Defection occurs when the model is convinced there is no danger of modification. This means that at this point, the outcome is out of control.
Relying on artificial agents more and more in a highly complex world increases the likelihood of not being able to recover from AI systems' failures as the various systems will most likely be interconnected/depending on one another in multiple ways.
It is possible that the artificial agent might have such a good model of the designer which can result in directly intervening to free itself from the risk of modification.
In other cases, the agent might just take advantage of software weaknesses that will also ensure that it cannot be modified any further.

So, we have a deceptively aligned mesa-optimizer. What happens now?

A deceptive mesa-optimizer acquires new "skills" namely, the ability to infer the base objective function and being able to tell when to optimize for which objective (either the base or the mesa).
This changes the learning dynamics of the system.
The mesa-optimizer might:

try to optimize both for the base and the mesa objective
defect at the wrong time, when it might still have to make the mesa-objective more compatible with the base objective.

1 and 2 are not stable states; the mesa-optimizer will eventually have to either become properly aligned or find another deception strategy.
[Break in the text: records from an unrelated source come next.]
-- ==== Sys2Proof/Machine/Bits.lean ====
section
/-! DEFINITION. Bytes, check values, saturation and rounding, canonical cell lists and fixed unit sets. -/

namespace Sys2Proof.Machine

/-! ### Fixed unit sets -/

/-- Unit k of a set, the default beyond it. -/
def vget {α : Type} {n : Nat} [Inhabited α] (v : Vector α n) (k : Nat) : α := if h : k < n then v[k] else default

/-- The set with unit k replaced; unchanged when there is no unit k. -/
def vset {α : Type} {n : Nat} (v : Vector α n) (k : Nat) (x : α) : Vector α n := if h : k < n then v.set k x else v

/-- The set with unit k changed. -/
def vmod {α : Type} {n : Nat} [Inhabited α] (v : Vector α n) (k : Nat) (f : α → α) : Vector α n :=
  vset v k (f (vget v k))

/-- The numbers below n that meet a test, ascending. -/
def numbers (n : Nat) (p : Nat → Bool) : List Nat := (List.range n).filter p

/-- The numbers of the bits set in a mask below n. -/
def bitsOf (n mask : Nat) : List Nat := numbers n mask.testBit

/-! ### Bytes -/

/-- Byte k of a list, 0 beyond its end. -/
def byteAt (bs : List Byte) (k : Nat) : Nat := (bs.getD k 0).toNat

/-- Little-endian value of n bytes at an offset (R420). -/
def le (bs : List Byte) (off : Nat) : Nat → Nat
  | 0 => 0
  | n + 1 => byteAt bs off + 256 * le bs (off + 1) n

/-- A value read as two's complement of `bits` bits. -/
def signed (bits v : Nat) : Int := if v % 2 ^ bits < 2 ^ (bits - 1) then (v % 2 ^ bits : Nat) else (v % 2 ^ bits : Nat) - (2 ^ bits : Nat)

/-- The n little-endian bytes of a value. -/
def bytesOf : Nat → Nat → List Byte
  | 0, _ => []
  | n + 1, v => BitVec.ofNat 8 v :: bytesOf n (v / 256)

/-- The bytes of a value of two's complement. -/
def bytesOfInt (n : Nat) (v : Int) : List Byte := bytesOf n (v % (2 ^ (8 * n) : Nat)).toNat

/-- n bytes from an offset, zeros beyond the end. -/
def slice (bs : List Byte) (off n : Nat) : List Byte := (List.range n).map fun k => bs.getD (off + k) 0

/-- A list with the bytes `new` written at an offset inside it. -/
def overlay (bs : List Byte) (off : Nat) (new : List Byte) : List Byte :=
  (List.range bs.length).map fun k => if off ≤ k ∧ k < off + new.length then new.getD (k - off) 0 else bs.getD k 0

/-- A Q15 fraction at an offset. -/
def q15At (bs : List Byte) (off : Nat) : Q15 := BitVec.ofNat 16 (le bs off 2)

/-- All bytes of a range are 0. -/
def zeros (bs : List Byte) (off n : Nat) : Bool := (slice bs off n).all (· == 0)

/-- A length rounded up to whole 64-byte granules (R419). -/
def pad64 (n : Nat) : Nat := (n + 63) / 64 * 64

/-- Bits [hi:lo] of a value. -/
def field (v hi lo : Nat) : Nat := v / 2 ^ lo % 2 ^ (hi + 1 - lo)

/-- A status word from its fields, each a value with the place of its lowest bit. -/
def word (fs : List (Nat × Nat)) : Word := BitVec.ofNat 32 (fs.foldl (fun a f => a + f.1 * 2 ^ f.2) 0)

def bit (b : Bool) : Nat := if b then 1 else 0

/-! ### Check values -/

/-- One step of a reflected CRC over eight bits. -/
def crcBits (poly : Nat) : Nat → Nat → Nat
  | 0, c => c
  | k + 1, c => crcBits poly k (if c % 2 = 1 then (c / 2) ^^^ poly else c / 2)

/-- CRC-32C of bytes (the Castagnoli polynomial; PRESUMED, log 8). -/
def crc32c (bs : List Byte) : Nat :=
  (bs.foldl (fun c b => crcBits 0x82F63B78 8 (c ^^^ b.toNat)) 0xFFFFFFFF) ^^^ 0xFFFFFFFF

/-- One step of the CRC-8 of R257 over eight bits, most significant first. -/
def crc8Bits : Nat → Nat → Nat
  | 0, c => c
  | k + 1, c => crc8Bits k (if c ≥ 128 then ((c * 2) % 256) ^^^ 0x2F else c * 2)

/-- CRC-8 of R257. -/
def crc8 (bs : List Byte) : Nat := (bs.foldl (fun c b => crc8Bits 8 (c ^^^ b.toNat)) 0xFF) ^^^ 0xFF

/-! ### Saturation and rounding -/

/-- A count that stops at a top value. -/
def satTo (top n : Nat) : Nat := if n ≤ top then n else top

def sat8 (n : Nat) : Nat := satTo 0xFF n
def satCount (n : Nat) : Nat := satTo 0xFFFF n
def sat32 (n : Nat) : Nat := satTo 0xFFFFFFFF n

/-- A value limited to a range. -/
def limitI (v lo hi : Int) : Int := if v < lo then lo else if hi < v then hi else v
def limitR (v lo hi : Rat) : Rat := if v < lo then lo else if hi < v then hi else v

/-- `sat16` of R156. -/
def sat16 (v : Int) : Int := limitI v (-32768) 32767

/-- Whether `sat16` changes a value. -/
def saturates (v : Int) : Bool := v < -32768 || 32767 < v

def ofQ (v : Int) : Q15 := BitVec.ofInt 16 v

/-- The unsaturated write-back of R156: floor((a * 2^e + 2^14) / 2^15). -/
def writeBack (a : Int) (e : Nat) : Int := (a * (2 ^ e : Nat) + 0x4000) / 0x8000

/-- Division rounded to nearest, ties toward plus infinity. -/
def roundDiv (p q : Int) : Int := (2 * p + q) / (2 * q)

/-- A rational rounded to nearest, ties toward plus infinity. -/
def roundR (x : Rat) : Int := roundDiv x.num x.den

/-- Division rounded toward zero. -/
def towardZero (p : Int) (q : Nat) : Int := Int.tdiv p q

/-- Division rounded up. -/
def divUp (p q : Nat) : Nat := (p + q - 1) / q

/-! ### Cell lists: addresses strictly rising, nothing listed that equals what an unlisted address reads as -/

/-- The value at an address; `d` where nothing is listed. -/
def cellGet (d : Nat) (a : Nat) : Cells → Nat
  | [] => d
  | (k, v) :: m => if a = k then v else if a < k then d else cellGet d a m

/-- The list with a value at an address. -/
def cellPut (d : Nat) (a v : Nat) : Cells → Cells
  | [] => if v = d then [] else [(a, v)]
  | (k, w) :: m =>
    if a < k then (if v = d then (k, w) :: m else (a, v) :: (k, w) :: m)
    else if a = k then (if v = d then m else (a, v) :: m)
    else (k, w) :: cellPut d a v m

/-- Addresses rise from `lo` on and no cell holds the default. -/
def cellsFrom (d lo : Nat) : Cells → Bool
  | [] => true
  | (k, v) :: m => decide (lo ≤ k) && decide (v ≠ d) && cellsFrom d (k + 1) m

/-- The canonical form. -/
def Memory.wf (d : Nat) (m : Cells) : Bool := cellsFrom d 0 m

/-- Values written at consecutive addresses. -/
def cellsWrite (d a : Nat) (vs : List Nat) (m : Cells) : Cells :=
  (vs.foldl (fun (p : Nat × Cells) v => (p.1 + 1, cellPut d p.1 v p.2)) (a, m)).2

/-- n values from consecutive addresses. -/
def cellsRead (d a n : Nat) (m : Cells) : List Nat := (List.range n).map fun k => cellGet d (a + k) m

/-- The words of a byte list. -/
def wordsOf (bs : List Byte) (n : Nat) : List Nat := (List.range n).map fun k => le bs (2 * k) 2

/-! ### Association lists -/

def assocGet {α : Type} (k : Nat) : List (Nat × α) → Option α
  | [] => none
  | (j, x) :: m => if j = k then some x else assocGet k m

def assocPut {α : Type} (k : Nat) (x : α) (m : List (Nat × α)) : List (Nat × α) :=
  (m.filter fun p => p.1 < k) ++ [(k, x)] ++ (m.filter fun p => k < p.1)

end Sys2Proof.Machine
end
An alternative deception strategy is called "pure deception". In this scenario, the mesa-optimizer cooperates in the short term with the selection process and stops trying to optimize for its mesa-objective. The mesa-objective then becomes locked-in and cannot be changed. At the same time, the mesa-optimizer is optimizing for the base objective only instrumentally. This is an interesting phenomenon; while the base objective becomes more and more part of the mesa-optimizer's epistemic model, its objective is never going to be actually aligned.